__Task brief__: Please copy, exactly as they appear below, the lines from the one containing "(if s.gprN ra" through the one containing "(∀ i k, i < 16".

__The data__:

──────────

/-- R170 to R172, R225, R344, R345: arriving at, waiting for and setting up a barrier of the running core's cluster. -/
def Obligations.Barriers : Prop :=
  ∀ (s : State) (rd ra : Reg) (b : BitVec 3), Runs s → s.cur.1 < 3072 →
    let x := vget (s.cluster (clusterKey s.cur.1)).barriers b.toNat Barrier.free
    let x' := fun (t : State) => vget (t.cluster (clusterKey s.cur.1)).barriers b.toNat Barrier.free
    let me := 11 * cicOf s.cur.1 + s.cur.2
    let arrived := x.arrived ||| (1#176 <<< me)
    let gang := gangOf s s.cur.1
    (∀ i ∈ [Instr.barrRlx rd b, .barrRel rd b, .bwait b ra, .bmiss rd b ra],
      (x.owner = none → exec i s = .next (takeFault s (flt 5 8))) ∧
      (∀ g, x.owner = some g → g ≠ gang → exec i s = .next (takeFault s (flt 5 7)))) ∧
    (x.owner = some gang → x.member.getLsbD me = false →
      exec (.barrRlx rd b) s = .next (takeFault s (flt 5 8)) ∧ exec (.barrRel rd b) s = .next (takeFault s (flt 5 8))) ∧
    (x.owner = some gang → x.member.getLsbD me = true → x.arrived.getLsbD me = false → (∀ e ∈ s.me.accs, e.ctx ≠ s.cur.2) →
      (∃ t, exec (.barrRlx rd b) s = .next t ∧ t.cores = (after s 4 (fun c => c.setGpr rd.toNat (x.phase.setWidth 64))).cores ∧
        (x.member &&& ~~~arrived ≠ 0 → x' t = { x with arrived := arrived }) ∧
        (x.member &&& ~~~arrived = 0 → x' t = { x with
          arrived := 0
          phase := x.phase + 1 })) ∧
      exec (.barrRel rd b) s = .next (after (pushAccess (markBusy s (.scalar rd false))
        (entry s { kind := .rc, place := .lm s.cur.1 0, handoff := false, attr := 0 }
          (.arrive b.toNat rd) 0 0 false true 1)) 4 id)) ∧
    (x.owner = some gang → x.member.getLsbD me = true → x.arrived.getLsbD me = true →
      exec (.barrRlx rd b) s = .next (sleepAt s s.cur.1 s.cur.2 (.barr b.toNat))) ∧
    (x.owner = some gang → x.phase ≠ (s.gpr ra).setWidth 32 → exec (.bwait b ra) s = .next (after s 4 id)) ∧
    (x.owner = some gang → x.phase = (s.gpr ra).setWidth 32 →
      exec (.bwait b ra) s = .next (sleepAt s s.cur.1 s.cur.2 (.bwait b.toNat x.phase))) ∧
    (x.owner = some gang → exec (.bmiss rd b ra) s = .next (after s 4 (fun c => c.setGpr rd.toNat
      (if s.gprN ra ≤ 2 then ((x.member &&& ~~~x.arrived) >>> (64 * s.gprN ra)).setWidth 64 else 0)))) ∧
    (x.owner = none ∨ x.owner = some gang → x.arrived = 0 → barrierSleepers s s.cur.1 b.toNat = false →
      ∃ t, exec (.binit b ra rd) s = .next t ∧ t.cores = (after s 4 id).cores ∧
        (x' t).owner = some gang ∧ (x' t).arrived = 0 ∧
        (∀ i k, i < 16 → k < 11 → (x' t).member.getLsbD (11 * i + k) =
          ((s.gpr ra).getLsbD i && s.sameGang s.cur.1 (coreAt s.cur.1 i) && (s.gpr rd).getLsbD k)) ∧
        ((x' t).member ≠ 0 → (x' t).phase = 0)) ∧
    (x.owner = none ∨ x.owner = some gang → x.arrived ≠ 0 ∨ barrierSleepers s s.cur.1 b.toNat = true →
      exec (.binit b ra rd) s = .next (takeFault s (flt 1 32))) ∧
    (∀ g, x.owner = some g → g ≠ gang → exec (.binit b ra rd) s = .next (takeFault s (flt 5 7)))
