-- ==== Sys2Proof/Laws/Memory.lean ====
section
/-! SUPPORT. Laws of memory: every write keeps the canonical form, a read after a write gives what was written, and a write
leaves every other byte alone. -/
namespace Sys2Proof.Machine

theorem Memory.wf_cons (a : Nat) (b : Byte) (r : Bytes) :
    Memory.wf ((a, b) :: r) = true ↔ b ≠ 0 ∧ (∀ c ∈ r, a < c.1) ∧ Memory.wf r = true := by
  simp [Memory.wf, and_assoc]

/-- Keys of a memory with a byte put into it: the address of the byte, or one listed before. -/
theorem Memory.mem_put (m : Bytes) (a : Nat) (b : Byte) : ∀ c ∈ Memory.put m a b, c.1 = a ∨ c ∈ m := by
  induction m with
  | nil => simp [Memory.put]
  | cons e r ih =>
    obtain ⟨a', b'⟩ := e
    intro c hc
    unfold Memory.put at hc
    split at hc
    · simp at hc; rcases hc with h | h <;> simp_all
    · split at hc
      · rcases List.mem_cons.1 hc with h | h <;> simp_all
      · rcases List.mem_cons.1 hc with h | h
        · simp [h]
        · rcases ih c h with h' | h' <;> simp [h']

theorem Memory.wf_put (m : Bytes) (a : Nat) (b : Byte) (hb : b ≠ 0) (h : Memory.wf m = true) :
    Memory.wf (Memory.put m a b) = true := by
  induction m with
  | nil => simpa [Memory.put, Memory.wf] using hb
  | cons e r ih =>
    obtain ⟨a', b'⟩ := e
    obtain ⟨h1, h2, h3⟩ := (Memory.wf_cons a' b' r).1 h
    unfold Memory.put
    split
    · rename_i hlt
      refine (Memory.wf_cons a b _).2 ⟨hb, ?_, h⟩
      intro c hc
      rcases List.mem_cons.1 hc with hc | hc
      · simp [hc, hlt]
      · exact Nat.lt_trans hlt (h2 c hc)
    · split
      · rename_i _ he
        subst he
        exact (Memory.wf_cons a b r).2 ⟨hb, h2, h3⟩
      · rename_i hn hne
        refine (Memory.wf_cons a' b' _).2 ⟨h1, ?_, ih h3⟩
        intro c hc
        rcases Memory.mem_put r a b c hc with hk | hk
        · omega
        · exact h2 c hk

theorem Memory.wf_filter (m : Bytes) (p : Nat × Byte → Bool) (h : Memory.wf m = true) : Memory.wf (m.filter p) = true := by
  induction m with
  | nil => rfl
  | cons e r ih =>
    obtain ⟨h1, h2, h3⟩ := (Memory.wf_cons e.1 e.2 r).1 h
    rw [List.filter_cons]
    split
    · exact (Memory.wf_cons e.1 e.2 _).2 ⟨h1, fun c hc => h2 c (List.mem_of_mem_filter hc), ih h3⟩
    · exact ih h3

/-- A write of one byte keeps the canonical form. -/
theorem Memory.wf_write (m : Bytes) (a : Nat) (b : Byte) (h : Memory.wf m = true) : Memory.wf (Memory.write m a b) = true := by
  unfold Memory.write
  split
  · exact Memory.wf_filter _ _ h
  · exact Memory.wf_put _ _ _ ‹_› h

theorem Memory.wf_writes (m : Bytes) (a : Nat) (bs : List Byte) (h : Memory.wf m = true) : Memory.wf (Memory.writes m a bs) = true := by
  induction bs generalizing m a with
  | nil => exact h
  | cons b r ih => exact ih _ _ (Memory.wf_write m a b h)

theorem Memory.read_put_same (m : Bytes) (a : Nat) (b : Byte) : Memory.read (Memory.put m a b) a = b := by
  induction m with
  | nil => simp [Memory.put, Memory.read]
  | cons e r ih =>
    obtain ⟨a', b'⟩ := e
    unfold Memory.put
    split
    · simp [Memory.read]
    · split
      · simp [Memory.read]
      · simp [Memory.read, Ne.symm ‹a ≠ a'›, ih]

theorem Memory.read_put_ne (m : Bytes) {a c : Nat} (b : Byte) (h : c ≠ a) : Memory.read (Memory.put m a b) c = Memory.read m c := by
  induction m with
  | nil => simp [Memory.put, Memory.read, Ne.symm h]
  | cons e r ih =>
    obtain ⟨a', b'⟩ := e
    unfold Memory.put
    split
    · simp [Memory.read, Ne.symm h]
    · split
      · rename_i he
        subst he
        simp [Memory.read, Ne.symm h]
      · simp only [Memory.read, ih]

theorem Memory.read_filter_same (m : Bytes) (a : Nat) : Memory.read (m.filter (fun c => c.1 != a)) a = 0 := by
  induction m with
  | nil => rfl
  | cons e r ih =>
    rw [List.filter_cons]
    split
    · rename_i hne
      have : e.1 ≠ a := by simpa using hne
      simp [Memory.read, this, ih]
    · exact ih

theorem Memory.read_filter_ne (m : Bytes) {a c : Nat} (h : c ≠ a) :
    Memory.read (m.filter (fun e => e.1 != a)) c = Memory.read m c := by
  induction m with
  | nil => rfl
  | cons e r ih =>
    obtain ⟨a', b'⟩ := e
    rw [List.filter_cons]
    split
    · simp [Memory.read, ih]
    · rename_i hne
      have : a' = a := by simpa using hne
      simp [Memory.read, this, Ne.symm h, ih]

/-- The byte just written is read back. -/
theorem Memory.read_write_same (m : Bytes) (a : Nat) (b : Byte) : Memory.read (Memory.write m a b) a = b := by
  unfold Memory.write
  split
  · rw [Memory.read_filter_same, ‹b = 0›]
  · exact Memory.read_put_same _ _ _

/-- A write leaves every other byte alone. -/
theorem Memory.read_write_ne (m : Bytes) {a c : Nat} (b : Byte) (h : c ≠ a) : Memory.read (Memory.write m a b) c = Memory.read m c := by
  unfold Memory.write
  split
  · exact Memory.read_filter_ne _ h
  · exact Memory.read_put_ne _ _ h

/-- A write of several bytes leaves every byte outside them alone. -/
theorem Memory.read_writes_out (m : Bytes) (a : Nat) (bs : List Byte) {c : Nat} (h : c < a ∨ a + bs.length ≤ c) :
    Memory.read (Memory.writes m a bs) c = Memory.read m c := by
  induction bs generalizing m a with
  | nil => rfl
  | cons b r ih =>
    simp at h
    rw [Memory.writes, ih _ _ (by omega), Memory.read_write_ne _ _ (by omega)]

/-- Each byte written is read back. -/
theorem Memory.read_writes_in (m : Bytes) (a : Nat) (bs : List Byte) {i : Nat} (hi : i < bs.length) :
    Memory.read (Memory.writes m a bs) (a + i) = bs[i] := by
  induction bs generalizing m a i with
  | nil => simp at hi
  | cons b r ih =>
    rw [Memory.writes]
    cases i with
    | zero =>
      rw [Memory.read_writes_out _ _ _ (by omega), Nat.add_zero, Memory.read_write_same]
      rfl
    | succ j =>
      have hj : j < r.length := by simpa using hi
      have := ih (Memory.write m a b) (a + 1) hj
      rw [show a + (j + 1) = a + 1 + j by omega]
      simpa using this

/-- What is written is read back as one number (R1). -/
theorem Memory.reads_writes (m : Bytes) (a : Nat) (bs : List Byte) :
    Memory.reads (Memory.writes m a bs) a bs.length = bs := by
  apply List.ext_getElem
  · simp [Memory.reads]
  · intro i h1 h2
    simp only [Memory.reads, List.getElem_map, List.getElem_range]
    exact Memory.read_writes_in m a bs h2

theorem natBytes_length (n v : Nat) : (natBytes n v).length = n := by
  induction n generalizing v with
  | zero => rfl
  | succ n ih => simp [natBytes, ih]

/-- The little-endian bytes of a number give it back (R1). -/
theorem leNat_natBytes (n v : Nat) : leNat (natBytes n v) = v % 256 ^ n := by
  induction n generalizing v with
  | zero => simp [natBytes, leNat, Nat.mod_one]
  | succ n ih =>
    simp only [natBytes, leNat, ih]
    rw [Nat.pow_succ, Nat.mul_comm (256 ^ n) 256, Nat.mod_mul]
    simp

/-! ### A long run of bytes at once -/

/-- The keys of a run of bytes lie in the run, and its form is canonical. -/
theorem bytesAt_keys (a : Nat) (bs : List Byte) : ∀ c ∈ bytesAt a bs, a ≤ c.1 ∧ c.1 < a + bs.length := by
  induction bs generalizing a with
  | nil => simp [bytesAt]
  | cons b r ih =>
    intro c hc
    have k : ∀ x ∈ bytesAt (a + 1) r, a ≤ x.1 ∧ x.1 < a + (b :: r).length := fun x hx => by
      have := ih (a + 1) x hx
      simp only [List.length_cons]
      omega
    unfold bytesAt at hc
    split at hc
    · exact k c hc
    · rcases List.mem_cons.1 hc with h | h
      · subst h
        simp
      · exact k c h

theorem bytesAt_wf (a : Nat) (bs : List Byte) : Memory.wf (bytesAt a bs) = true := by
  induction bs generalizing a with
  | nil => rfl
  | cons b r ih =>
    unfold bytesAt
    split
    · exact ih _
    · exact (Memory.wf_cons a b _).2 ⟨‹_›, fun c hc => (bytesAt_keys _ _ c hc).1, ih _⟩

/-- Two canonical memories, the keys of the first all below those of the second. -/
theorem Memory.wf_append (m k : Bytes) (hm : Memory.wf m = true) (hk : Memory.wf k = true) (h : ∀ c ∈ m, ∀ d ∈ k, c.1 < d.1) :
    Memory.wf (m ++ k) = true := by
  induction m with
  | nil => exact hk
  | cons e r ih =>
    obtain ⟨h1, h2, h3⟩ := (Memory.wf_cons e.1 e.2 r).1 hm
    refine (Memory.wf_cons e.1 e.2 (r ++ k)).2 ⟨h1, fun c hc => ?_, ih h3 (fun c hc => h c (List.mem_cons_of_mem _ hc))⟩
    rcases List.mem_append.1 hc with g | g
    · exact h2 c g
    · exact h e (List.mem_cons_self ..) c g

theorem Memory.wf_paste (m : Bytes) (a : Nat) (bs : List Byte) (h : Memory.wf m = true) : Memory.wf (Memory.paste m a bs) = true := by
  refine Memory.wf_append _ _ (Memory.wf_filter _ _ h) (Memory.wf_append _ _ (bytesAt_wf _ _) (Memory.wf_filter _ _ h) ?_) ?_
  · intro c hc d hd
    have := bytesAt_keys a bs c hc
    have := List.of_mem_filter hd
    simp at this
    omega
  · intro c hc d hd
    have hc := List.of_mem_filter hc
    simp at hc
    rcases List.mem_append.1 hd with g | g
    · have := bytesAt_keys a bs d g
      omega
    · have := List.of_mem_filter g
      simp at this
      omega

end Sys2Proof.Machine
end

──────────

__Exercise output__:
      (if s.gprN ra ≤ 2 then ((x.member &&& ~~~x.arrived) >>> (64 * s.gprN ra)).setWidth 64 else 0)))) ∧
    (x.owner = none ∨ x.owner = some gang → x.arrived = 0 → barrierSleepers s s.cur.1 b.toNat = false →
      ∃ t, exec (.binit b ra rd) s = .next t ∧ t.cores = (after s 4 id).cores ∧
        (x' t).owner = some gang ∧ (x' t).arrived = 0 ∧
        (∀ i k, i < 16 → k < 11 → (x' t).member.getLsbD (11 * i + k) =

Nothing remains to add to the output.